Tumor ini disebut sistosarkoma filodes, sebuah nama yang diperolehnya lebih dari 150 tahun
yang lalu, yang ditemukan oleh seorang ilmuwan Jerman bernama Johannes Muller pada
tahun 1838. Nama itu jelas salah, karena di dalamnya tidak ditemukan kista (gelembung yang
mengandung cairan) dan juga bukan suatu sarkoma (keganasan). Meskipndemikian, memang
benar bahwa strukturnya berbentuk daun (phyllon = daun). Masalahnya, tumor paydara ini
biasanya tumbuh cepat, terkadang jinak, terkadang di batas antara jinak dan ganas dan
terkadang ganas. Untuk pemeriksaan ini seluruh tumor diperlukan, karena di berbagai tempat
pada bengkak tersebut, dapat terletak berbagai macam jaringan. Jadi, hanya dapat diatasi
dengan membuang seluruh tumor.

2. Gambaran klinik
Tumor ini bentuknya bulat atau lonjong dengan batas yang tegas dan dapat digerakkan
(mobil). Konsistensi tumor filodes ini ada bagian yang kistik dan padat seperti karet, tidak
melekat pada kulit dan oto pectoralis serta permukaan kulit yang tegang dan mengkilat.
3. Etiologi
Tumor ini bias berasal dari fibroadenoma selular yang telah ada dan sekarang telah
mengandung satu atau lebih komponen asal measenkima.

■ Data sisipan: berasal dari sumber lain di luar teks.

-- ==== Sys2Proof/Proofs/EntriesKept.lean ====
section
/-! The operations that write an owner's record and then the entries of all four channels, and the step lemma of `EntriesInv` (O55). -/

namespace Sys2Proof

open Sys2Proof.Machine

/-! ## One source for every channel -/

/-- The ownership of a source is closed once each channel has had its turn. -/
theorem forChannels_close {k : Source} {g : Channel → State → State} {Q : State → Prop}
    (hkeep : ∀ c t, Q t → Owned (Beside k) t → Owned (Beside k) (g c t) ∧ Q (g c t))
    (hown : ∀ c t, Q t → Owns k (g c t) c) (hother : ∀ c d t, d ≠ c → Q t → Owns k t c → Owns k (g d t) c)
    {s : State} (hs : Owned (Beside k) s) (hQ : Q s) : Owned anySource (forChannels g s) ∧ Q (forChannels g s) := by
  have hboth : Q (forChannels g s) ∧ Owned (Beside k) (forChannels g s) :=
    forChannels_keeps (P := fun t => Q t ∧ Owned (Beside k) t) (fun c t ht => (hkeep c t ht.1 ht.2).symm) s ⟨hQ, hs⟩
  have hturn := forChannels_each_of (P := fun c t => Owns k t c) (Q := fun t => Q t ∧ Owned (Beside k) t)
    (fun c t ht => (hkeep c t ht.1 ht.2).symm) (fun c t ht => hown c t ht.1)
    (fun c d t hd ht => hother c d t hd ht.1) s ⟨hQ, hs⟩
  exact ⟨hboth.2.close hturn, hboth.1⟩

/-- A record of a source written while its ownership is left open. -/
theorem Owned.setRecord {k : Source} {l : List Part} {s t : State} (hs : Owned (Beside k) s) (h : OnlyChanges l s t)
    (hown : ∀ j d, j ≠ k → l.all (fun q => !isOwnerOf j d q) = true) (hentry : ∀ j d, .entry d j ∉ l)
    (hactive : ∀ d, l.all (fun q => !isActivity d q) = true) : Owned (Beside k) t := by
  refine ⟨⟨fun c j hj => (hs.1.1 c j hj).keeps (.of_frame h (hown j c hj)), fun c j => ?_⟩,
    fun c => (hs.2 c).keeps (.of_frame h (hactive c))⟩
  have hsame : entryOf t c j = entryOf s c j := h (.entry c j) (hentry j c)
  rw [hsame]
  exact hs.1.2 c j

theorem setDriver_owned {s : State} (d : DriverRec) (hs : Owned (Beside .driver) s) :
    Owned (Beside .driver) (s.setDriver d) :=
  hs.setRecord (setDriver_frame s d) (fun _ _ hj => by simp [isOwnerOf, hj]) (by simp) (by simp [isActivity])

theorem writeSupply_owned {s : State} (x : SupplyRec) (hs : Owned (Beside .emerg) s) :
    Owned (Beside .emerg) (s.setSupply x) :=
  hs.setRecord (setSupply_frame s x) (fun _ _ hj => by simp [isOwnerOf, hj]) (by simp) (by simp [isActivity])

theorem writeStage_owned {s : State} (r : StageRec) (hs : Owned (Beside .roll) s) : Owned (Beside .roll) (setStage r s) :=
  hs.setRecord (setStage_frame r s) (fun _ _ hj => by simp [isOwnerOf, hj]) (by simp) (by simp [isActivity])

/-- An entry of a channel is no owner's business of another one. -/
theorem Owns.other {k : Source} {c d : Channel} {s t : State} (hs : Owns k s c) (hd : d ≠ c)
    (h : OnlyChanges (.entry d k :: resolveParts d) s t) : Owns k t c :=
  hs.keeps (.of_frame h (entryParts_owner (by simp [Ne.symm hd])))

/-! ## DRIVER entries (R35) -/

theorem updateDriver_owned {s : State} (c : Channel) (hs : Owned (Beside .driver) s) :
    Owned (Beside .driver) (updateDriver c s) := by
  have hpost (n : Nat) : Owned (Beside .driver) (post c .driver { level := n, lifetime := none, detail := none } s) :=
    post_owned hs (shapedEntry_own (by simp) rfl) (fun h => absurd rfl h)
  unfold updateDriver
  split_ifs
  · exact hs
  · exact hpost _
  · exact withdraw_owned hs (fun h => absurd rfl h)

theorem updateDriver_driver (c : Channel) (s : State) : (updateDriver c s).driver = s.driver :=
  updateDriver_frame c s .driver (by simp [resolveParts, abortParts])

theorem updateDriver_owns (c : Channel) (s : State) : Owns .driver (updateDriver c s) c := by
  have hdriver := updateDriver_driver c s
  simp only [Owns, hdriver]
  unfold updateDriver
  split_ifs with hd hsame
  · cases he : entryOf s c .driver with
    | none => simp [he] at hsame
    | some e => simp [hd]
  · rw [post_entry]
    simp [hd]
  · rw [withdraw_entry]
    simp [hd]

theorem formDemand_owned (d : DriverRec) {s : State} (hs : Owned anySource s) :
    Owned anySource (formDemand (s.setDriver d)) := by
  have hwrite (x : DriverRec) := setDriver_owned x (setDriver_owned d (hs.beside .driver))
  have hmid : Owned (Beside .driver) (writeDemand (s.setDriver d)) := by
    unfold writeDemand
    dsimp only
    split
    · exact forChannels_keeps (P := Owned (Beside .driver)) (fun c _ ht => addCause_owned .noDemandSource c ht) _ (hwrite _)
    · exact hwrite _
  rw [formDemand_eq]
  exact (forChannels_close (Q := fun _ => True) (fun c _ _ ht => ⟨updateDriver_owned c ht, trivial⟩)
    (fun c t _ => updateDriver_owns c t) (fun _ d t hd _ ht => ht.other hd (updateDriver_frame d t)) hmid trivial).1

/-- The cause set of a channel. -/
def isCauses : Part → Bool
  | .causes _ => true
  | _ => false

theorem Owned.outside {f : Source → Prop} {l : List Part} {s t : State} (hs : Owned f s) (h : OnlyChanges l s t)
    (hl : l.all (fun q => !isOwner q && !isCauses q) = true) : Owned f t := by
  simp only [List.all_eq_true, Bool.and_eq_true] at hl
  refine ⟨hs.1.frame h (List.all_eq_true.mpr fun q hq => (hl q hq).1), fun d => (hs.2 d).keeps (.of_frame h ?_)⟩
  refine List.all_eq_true.mpr fun q hq => ?_
  have := hl q hq
  cases q <;> simp_all [isOwner, isCauses, isActivity]

/-! ## EMERG entries (R15, R16) -/

theorem setSupply_owned {x : SupplyRec} {s : State} (hx : x.emergency = s.supply.emergency) (hs : Owned anySource s) :
    Owned anySource (s.setSupply x) := by
  refine (writeSupply_owned x (hs.beside .emerg)).close fun c => ?_
  have := hs.1.1 c .emerg trivial
  simpa [Owns, hx] using this

theorem postEmerg_all_owned {s : State} (he : s.supply.emergency = true) (hs : Owned (Beside .emerg) s) :
    Owned anySource (forChannels postEmerg s) := by
  have hsupply (c : Channel) (t : State) : (postEmerg c t).supply = t.supply :=
    postEmerg_frame c t .supply (by simp [resolveParts, abortParts])
  refine (forChannels_close (Q := fun t => t.supply.emergency = true) (fun c t ht hown => ⟨?_, ?_⟩) (fun c t ht => ?_)
    (fun _ d t hd _ ht => ht.other hd (postEmerg_frame d t)) hs he).1
  · exact post_owned hown (shapedEntry_own (by simp) rfl) (fun h => absurd rfl h)
  · rw [hsupply, ht]
  · have hentry : (entryOf (postEmerg c t) c .emerg).isSome = true := by
      unfold postEmerg
      rw [post_entry]
      rfl
    simp [Owns, hentry, hsupply, ht]

theorem withdrawEmerg_all_owned {s : State} (he : s.supply.emergency = false) (hs : Owned (Beside .emerg) s) :
    Owned anySource (forChannels (fun c t => withdraw c .emerg t) s) := by
  have hsupply (c : Channel) (t : State) : (withdraw c .emerg t).supply = t.supply :=
    withdraw_frame c .emerg t .supply (by simp [resolveParts, abortParts])
  refine (forChannels_close (Q := fun t => t.supply.emergency = false) (fun c t ht hown => ⟨?_, ?_⟩) (fun c t ht => ?_)
    (fun _ d t hd _ ht => ht.other hd (withdraw_frame d .emerg t)) hs he).1
  · exact withdraw_owned hown (fun h => absurd rfl h)
  · rw [hsupply, ht]
  · simp [Owns, withdraw_entry, hsupply, ht]

theorem queueEvent_owned {f : Source → Prop} {s : State} (hs : Owned f s) : Owned f (queueEvent s) :=
  hs.same (queueEvent_quiet s).order

theorem setEmergency_owned {s : State} (hs : Owned anySource s) : Owned anySource (setEmergency s) :=
  queueEvent_owned (postEmerg_all_owned rfl (writeSupply_owned _ (hs.beside .emerg)))

theorem clearEmergency_owned {s : State} (hs : Owned anySource s) : Owned anySource (clearEmergency s) :=
  queueEvent_owned (withdrawEmerg_all_owned rfl (writeSupply_owned _ (hs.beside .emerg)))

/-! ## ROLL entries and levels (R113, R122) -/

theorem postRoll_stage (g : Stage) (n : Nat) (c : Channel) (s : State) :
    (postRoll g n c s).roll.stage = { s.roll.stage with level := s.roll.stage.level.set c (some n) } := by
  have h := post_frame c .roll (rollEntry g n) (setStage { s.roll.stage with level := s.roll.stage.level.set c (some n) } s)
    .stage (by simp [resolveParts, abortParts])
  exact h

theorem postRoll_owned {s : State} (g : Stage) (n : Nat) (c : Channel) (hs : Owned (Beside .roll) s) :
    Owned (Beside .roll) (postRoll g n c s) :=
  post_owned (writeStage_owned _ hs) (shapedEntry_own (by simp) rfl) (fun h => absurd rfl h)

Diferensiasi dari fibroadenoma
didasarkan atas lebih besarnya derajat selularitas stroma, pleomorfisme selular, inti
hiperkromatikdan gambaran mitosis dalam jumlah yang bermakna. Protrusio khas massa
polopoid stroma hiperplastik ke dalam kanalikuli yang tertekan menghasilkan penampilan
seperti daun yang menggambarkan istilah filodes.
4. Tata Laksana
Lesi yang menempati sebagian besar payudara terbaik ditata laksan dengan mastektomi total.
Karena kelenjar limfe jarang terlibat, maka tidak perlu dilakukan pengangkatan kelenjar
limfe. Lesi kecil dapat ditata laksana dengan eksisi lokal. Tindakan lebih radikal tidak
dibenarkan, karena neoplasma ini bersifat sebagai sarkoma jaringan lunak ringan ketimbang
suatu karsinoma yang berasal dari kelenjar.

BAB III
PENUTUP

3.1 Kesimpulan
Dari pembahasan diatas dapat disimpulkan bahwa fibroadenoma dan cyctosarcoma phyilodes
merupakan penyakit yang mengenai payudara wanita.